*WHAT THE TASK REQUIRES*.
Please repeat the records below exactly, from the first line through the line containing "def Obligations.ConstructionMeetsTheInvariant : Prop", and nothing more.

[[ DATA TO EXAMINE open ]]

-- ==== Sys2Proof/Machine/Display.lean ====
section
/-! DEFINITION. Display instructions (44_display.md). -/

namespace Sys2Proof.Machine

/-- `00E0` CLS (R115): `clear(); redraw <- 1`. VF is unchanged. -/
def execCls (s : State) : Result := .next (s.show Screen.blank)

/-- `Dxyn` DRW Vx, Vy, n (R116): the coordinates are read before VF is written, and the bounds are checked
before any pixel changes. n = 0 reads nothing, writes VF = 0 and still flags a redraw. -/
def execDrw (x y : Reg) (n : Fin 16) (s : State) : Result :=
  s.settle (match spriteBytes s n with
    | .ok bytes =>
      .ok ((s.show (drawSprite s.FB (s.readV x) (s.readV y) bytes).fb).writeCollision
        (drawSprite s.FB (s.readV x) (s.readV y) bytes).collision)
    | .error kind => .error kind)

end Sys2Proof.Machine
end

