/-- Construction meets the invariant, whatever the font (R30, R35; the canonical form is the model's own, log
entry 2). -/
def Obligations.ConstructionMeetsTheInvariant : Prop :=
  ∀ font : Config.Font, (State.construct font).Inv

/-! ## Reset and load -/

/-- R148: after construction the entry point is pc = 0x200 and the run state is `Running`. -/
def Obligations.ConstructionEntryPoint : Prop :=
  (∀ font, (State.construct font).pc = 0x200 ∧ (State.construct font).run = .running) ∧
  State.reset.pc = 0x200 ∧ State.reset.run = .running

/-- R35 and R49: the rest of what construction leaves. FONT_DATA stands at FONT_BASE, SP is 0 and the flags
of a cycle are 0; that everything else is 0 or released is the spec's decisions D1 to D6 (log entry 1). -/
def Obligations.ConstructionLeavesFontAndZeroes : Prop :=
  ∀ font : Config.Font,
    (∀ k : Fin 80, (State.construct font).readByte (font.base.val + k.val) = font.data[k.val]) ∧
    (∀ a, a < font.base.val ∨ font.base.val + 80 ≤ a → (State.construct font).readByte a = 0) ∧
    (∀ r, (State.construct font).readV r = 0) ∧
    (∀ k : Fin 16, (State.construct font).Stack[k.val] = 0) ∧
    (∀ row col, (State.construct font).FB.pixel row col = false) ∧
    (∀ k, (State.construct font).keyDown k = false) ∧
    (State.construct font).I = 0 ∧ (State.construct font).SP = 0 ∧
    (State.construct font).DT = 0 ∧ (State.construct font).ST = 0 ∧
    (State.construct font).jump = false ∧ (State.construct font).redraw = false ∧
    (State.construct font).font = font

/-- R36: a program load writes only memory, from PROGRAM_BASE up, and resets no other state. Every image of at
most 3584 bytes loads, byte k at 0x200 + k (R48). (Memory is canonical by the invariant `State.Inv`.) -/
def Obligations.LoadWritesOnlyTheImage : Prop :=
  ∀ (s : State) (image : List Byte), s.Mem.wf s.font = true → image.length ≤ 3584 →
    ∃ t, s.load (.bytes image) = .ok t ∧ t = { s with Mem := t.Mem } ∧
      (∀ k (h : k < image.length), t.readByte (0x200 + k) = image[k]) ∧
      (∀ a, a < 0x200 ∨ 0x200 + image.length ≤ a → t.readByte a = s.readByte a)

/-- R127: the two failures of loading, and that neither leaves a state from which a cycle could run. -/
def Obligations.LoadFailuresPreventExecution : Prop :=
  ∀ (font : Config.Font) (image : List Byte),
    (image.length > 3584 → boot font (.bytes image) = .error .programTooLarge) ∧
    boot font .unreadable = .error .programLoadIO ∧
    (∀ t, boot font (.bytes image) = .ok t → image.length ≤ 3584)

/-! ## Control transfer and skips -/

/-- R81 `00EE`: StackUnderflow at SP = 0; otherwise SP falls by 1 and pc receives the slot SP then names. The
jump flag stays as it was (decision D11, log entry 12). The failure is precise (decision D21, log entry 9). -/
def Obligations.RetPopsThePc : Prop :=
  ∀ s : State,
    (s.SP = 0 → exec .ret s = .next { s with run := .faulted .stackUnderflow }) ∧
    (∀ k : Fin 16, s.SP.val = k.val + 1 → ∃ t, exec .ret s = .next t ∧
      t.SP.val = k.val ∧ t.pc = s.Stack[k.val] ∧
      t = { s with SP := t.SP, pc := t.pc } ∧ s.sameMemory t)

/-- R82 `1nnn`: pc receives nnn, zero-extended, and the jump flag is set. No flag, no failure. A target of 0xFFF
makes the next fetch raise OutOfBounds(0x1000) (R71; the recorded address is decision D36, log entry 14). An odd
nnn is no exception (decision D13, log entry 13). -/
def Obligations.JpSetsThePc : Prop :=
  ∀ (nnn : Addr12) (s : State),
    (encode (.jp nnn)).toNat = 0x1000 + nnn.toNat ∧
    ∃ t, exec (.jp nnn) s = .next t ∧ t.pc.toNat = nnn.toNat ∧ t.jump = true ∧
      t = { s with pc := t.pc, jump := t.jump } ∧ s.sameMemory t ∧
      (nnn = 0xFFF → fetch t = .error (.outOfBounds 0x1000))

/-- R83 `2nnn`: StackOverflow at SP = 16; otherwise the CALL's own address is pushed, SP grows by 1, pc receives
nnn and the jump flag is set (decision D12, log entry 12). No other slot changes. The failure is precise
(decision D21, log entry 9). -/
def Obligations.CallPushesItsAddress : Prop :=
  ∀ (nnn : Addr12) (s : State),
    (s.SP = 16 → exec (.call nnn) s = .next { s with run := .faulted .stackOverflow }) ∧
    (∀ k : Fin 16, s.SP.val = k.val → ∃ t, exec (.call nnn) s = .next t ∧
      t.Stack[k.val] = s.pc ∧ (∀ j : Fin 16, j ≠ k → t.Stack[j.val] = s.Stack[j.val]) ∧
      t.SP.val = k.val + 1 ∧ t.pc.toNat = nnn.toNat ∧ t.jump = true ∧
      t = { s with Stack := t.Stack, SP := t.SP, pc := t.pc, jump := t.jump } ∧ s.sameMemory t)

/-- The pair of 90_conflicts.md C4: after a CALL and any code that leaves the stack as it found it, a RET puts
back SP and gives pc the CALL's own address, so that step 6 goes on after the CALL (decision D11, log entry 12).
-/
def Obligations.RetUndoesCall : Prop :=
  ∀ (nnn : Addr12) (s t t' : State), s.SP ≠ 16 → exec (.call nnn) s = .next t →
    t'.SP = t.SP → t'.Stack = t.Stack →
    ∃ u, exec .ret t' = .next u ∧ u.SP = s.SP ∧ u.pc = s.pc ∧ u.jump = t'.jump ∧ u.run = t'.run

/-- R84 `Bnnn`: pc receives nnn + V0 as an exact sum, at most 0x10FE, and the jump flag is set (decision D12,
log entry 12). The register is V0 whatever bits 11..8 hold. -/
def Obligations.JpOffsetAddsV0 : Prop :=
  ∀ (nnn : Addr12) (s : State), ∃ t, exec (.jpV0 nnn) s = .next t ∧
    t.pc.toNat = nnn.toNat + (s.readV 0).toNat ∧ t.jump = true ∧
    t = { s with pc := t.pc, jump := t.jump } ∧ s.sameMemory t

/-- R85 `3xkk`: skip if Vx = kk. A taken skip adds 2 to pc. The whole cycle of a taken skip at 0xFFC ends with
pc = 0x1000, and the fetch there raises OutOfBounds(0x1000) (R71, R76; the recorded address is decision D36, log
entry 14). It holds also of a cycle whose refresh reports quit: that such a cycle still advances pc is decision
D20 (log entry 19). -/
def Obligations.SkipIfEqualImmediate : Prop :=
  ∀ (x : Reg) (kk : Byte) (s : State),
    (encode (.seImm x kk)).toNat = 0x3000 + x.val * 0x100 + kk.toNat ∧
    (s.readV x = kk → exec (.seImm x kk) s = .next { s with pc := s.pc + 2 }) ∧
    (s.readV x ≠ kk → exec (.seImm x kk) s = .next s) ∧
    (s.live → fetchInstr s = .ok (.seImm x kk) → s.readV x = kk → s.pc = 0xFFC →
      ∃ u, step s = .next u ∧ u.pc = 0x1000 ∧ fetch u = .error (.outOfBounds 0x1000))

/-- R86 `4xkk`: skip if Vx ≠ kk. The corner case is that of R85: the whole cycle of a taken skip at 0xFFC ends
with pc = 0x1000, and the fetch there raises OutOfBounds(0x1000) (R71, R76; the recorded address is decision
D36, log entry 14). It holds also of a cycle whose refresh reports quit: that such a cycle still advances pc is
decision D20 (log entry 19). -/
def Obligations.SkipIfNotEqualImmediate : Prop :=
  ∀ (x : Reg) (kk : Byte) (s : State),
    (encode (.sneImm x kk)).toNat = 0x4000 + x.val * 0x100 + kk.toNat ∧
    (s.readV x ≠ kk → exec (.sneImm x kk) s = .next { s with pc := s.pc + 2 }) ∧
    (s.readV x = kk → exec (.sneImm x kk) s = .next s) ∧
    (s.live → fetchInstr s = .ok (.sneImm x kk) → s.readV x ≠ kk → s.pc = 0xFFC →
      ∃ u, step s = .next u ∧ u.pc = 0x1000 ∧ fetch u = .error (.outOfBounds 0x1000))

/-- R87 `5xy0`: skip if Vx = Vy; x = y always skips. That a low nibble other than 0 is illegal (R64) is decision
D24 (log entry 20). -/
def Obligations.SkipIfRegistersEqual : Prop :=
  ∀ (x y : Reg) (s : State),
    (encode (.seReg x y)).toNat = 0x5000 + x.val * 0x100 + y.val * 0x10 ∧
    (∀ n : Nibble, n ≠ 0 →
      decode (encode (.seReg x y) ||| n.setWidth 16) = .error (.unknownOpcode (encode (.seReg x y) ||| n.setWidth 16))) ∧
    (s.readV x = s.readV y → exec (.seReg x y) s = .next { s with pc := s.pc + 2 }) ∧
    (s.readV x ≠ s.readV y → exec (.seReg x y) s = .next s) ∧
    exec (.seReg x x) s = .next { s with pc := s.pc + 2 }

/-- R88 `9xy0`: skip if Vx ≠ Vy; x = y never skips. That a low nibble other than 0 is illegal (R64) is decision
D24 (log entry 20). -/
def Obligations.SkipIfRegistersDiffer : Prop :=
  ∀ (x y : Reg) (s : State),
    (encode (.sneReg x y)).toNat = 0x9000 + x.val * 0x100 + y.val * 0x10 ∧
    (∀ n : Nibble, n ≠ 0 →
      decode (encode (.sneReg x y) ||| n.setWidth 16) = .error (.unknownOpcode (encode (.sneReg x y) ||| n.setWidth 16))) ∧
    (s.readV x ≠ s.readV y → exec (.sneReg x y) s = .next { s with pc := s.pc + 2 }) ∧
    (s.readV x = s.readV y → exec (.sneReg x y) s = .next s) ∧
    exec (.sneReg x x) s = .next s

/-! ## Register and ALU instructions -/

/-- R90 `6xkk`: Vx receives kk; VF changes only when x = 0xF. -/
def Obligations.LoadImmediate : Prop :=
  ∀ (x : Reg) (kk : Byte) (s : State),
    (encode (.ldImm x kk)).toNat = 0x6000 + x.val * 0x100 + kk.toNat ∧
    ∃ t, exec (.ldImm x kk) s = .next t ∧
      (∀ r, t.readV r = if r = x then kk else s.readV r) ∧
      t = { s with V := t.V } ∧ s.sameMemory t

/-- R91 `7xkk`: Vx receives (Vx + kk) mod 256, with no flag. -/
def Obligations.AddImmediateWithoutFlag : Prop :=
  ∀ (x : Reg) (kk : Byte) (s : State),
    (encode (.addImm x kk)).toNat = 0x7000 + x.val * 0x100 + kk.toNat ∧
    ∃ t, exec (.addImm x kk) s = .next t ∧
      (t.readV x).toNat = ((s.readV x).toNat + kk.toNat) % 256 ∧
      (∀ r, r ≠ x → t.readV r = s.readV r) ∧
      t = { s with V := t.V } ∧ s.sameMemory t

/-- R92 `8xy0`: Vx receives Vy. -/
def Obligations.CopyRegister : Prop :=
  ∀ (x y : Reg) (s : State),
    (encode (.ldReg x y)).toNat = 0x8000 + x.val * 0x100 + y.val * 0x10 ∧
    ∃ t, exec (.ldReg x y) s = .next t ∧
      (∀ r, t.readV r = if r = x then s.readV y else s.readV r) ∧
      t = { s with V := t.V } ∧ s.sameMemory t

/-- R93, R94, R95 `8xy1`, `8xy2`, `8xy3`: bitwise OR, AND and XOR, bit by bit, of Vx and Vy into Vx. That VF is
not reset is decision D10 (log entry 11). -/
def Obligations.LogicWritesVxAlone : Prop :=
  ∀ (x y : Reg) (s : State),
    (∃ t, exec (.orReg x y) s = .next t ∧
      (∀ b, (t.readV x).getLsbD b = ((s.readV x).getLsbD b || (s.readV y).getLsbD b)) ∧
      (∀ r, r ≠ x → t.readV r = s.readV r) ∧ t = { s with V := t.V } ∧ s.sameMemory t) ∧
    (∃ t, exec (.andReg x y) s = .next t ∧
      (∀ b, (t.readV x).getLsbD b = ((s.readV x).getLsbD b && (s.readV y).getLsbD b)) ∧
      (∀ r, r ≠ x → t.readV r = s.readV r) ∧ t = { s with V := t.V } ∧ s.sameMemory t) ∧
    (∃ t, exec (.xorReg x y) s = .next t ∧
      (∀ b, (t.readV x).getLsbD b = ((s.readV x).getLsbD b ^^ (s.readV y).getLsbD b)) ∧
      (∀ r, r ≠ x → t.readV r = s.readV r) ∧ t = { s with V := t.V } ∧ s.sameMemory t)

/-- R96 `8xy4`: Vx receives the sum mod 256 and then VF 1 if the exact sum exceeds 255, else 0. Both operands
are read before any write, so with x = 0xF VF ends as the carry, and with y = 0xF the old VF is the addend. -/
def Obligations.AddSetsCarry : Prop :=
  ∀ (x y : Reg) (s : State),
    (encode (.addReg x y)).toNat = 0x8000 + x.val * 0x100 + y.val * 0x10 + 4 ∧
    ∃ t, exec (.addReg x y) s = .next t ∧
      (t.readV VF).toNat = (if (s.readV x).toNat + (s.readV y).toNat > 255 then 1 else 0) ∧
      (x ≠ VF → (t.readV x).toNat = ((s.readV x).toNat + (s.readV y).toNat) % 256) ∧
      (∀ r, r ≠ x → r ≠ VF → t.readV r = s.readV r) ∧
      t = { s with V := t.V } ∧ s.sameMemory t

[[ DATA TO EXAMINE closed ]]

*WRITTEN ANSWER*.
-- ==== Sys2Proof/Machine/Display.lean ====
section
/-! DEFINITION. Display instructions (44_display.md). -/

namespace Sys2Proof.Machine

/-- `00E0` CLS (R115): `clear(); redraw <- 1`. VF is unchanged. -/
def execCls (s : State) : Result := .next (s.show Screen.blank)

/-- `Dxyn` DRW Vx, Vy, n (R116): the coordinates are read before VF is written, and the bounds are checked
before any pixel changes. n = 0 reads nothing, writes VF = 0 and still flags a redraw. -/
def execDrw (x y : Reg) (n : Fin 16) (s : State) : Result :=
  s.settle (match spriteBytes s n with
    | .ok bytes =>
      .ok ((s.show (drawSprite s.FB (s.readV x) (s.readV y) bytes).fb).writeCollision
        (drawSprite s.FB (s.readV x) (s.readV y) bytes).collision)
    | .error kind => .error kind)

end Sys2Proof.Machine
end

/-- Construction meets the invariant, whatever the font (R30, R35; the canonical form is the model's own, log
entry 2). -/
def Obligations.ConstructionMeetsTheInvariant : Prop :=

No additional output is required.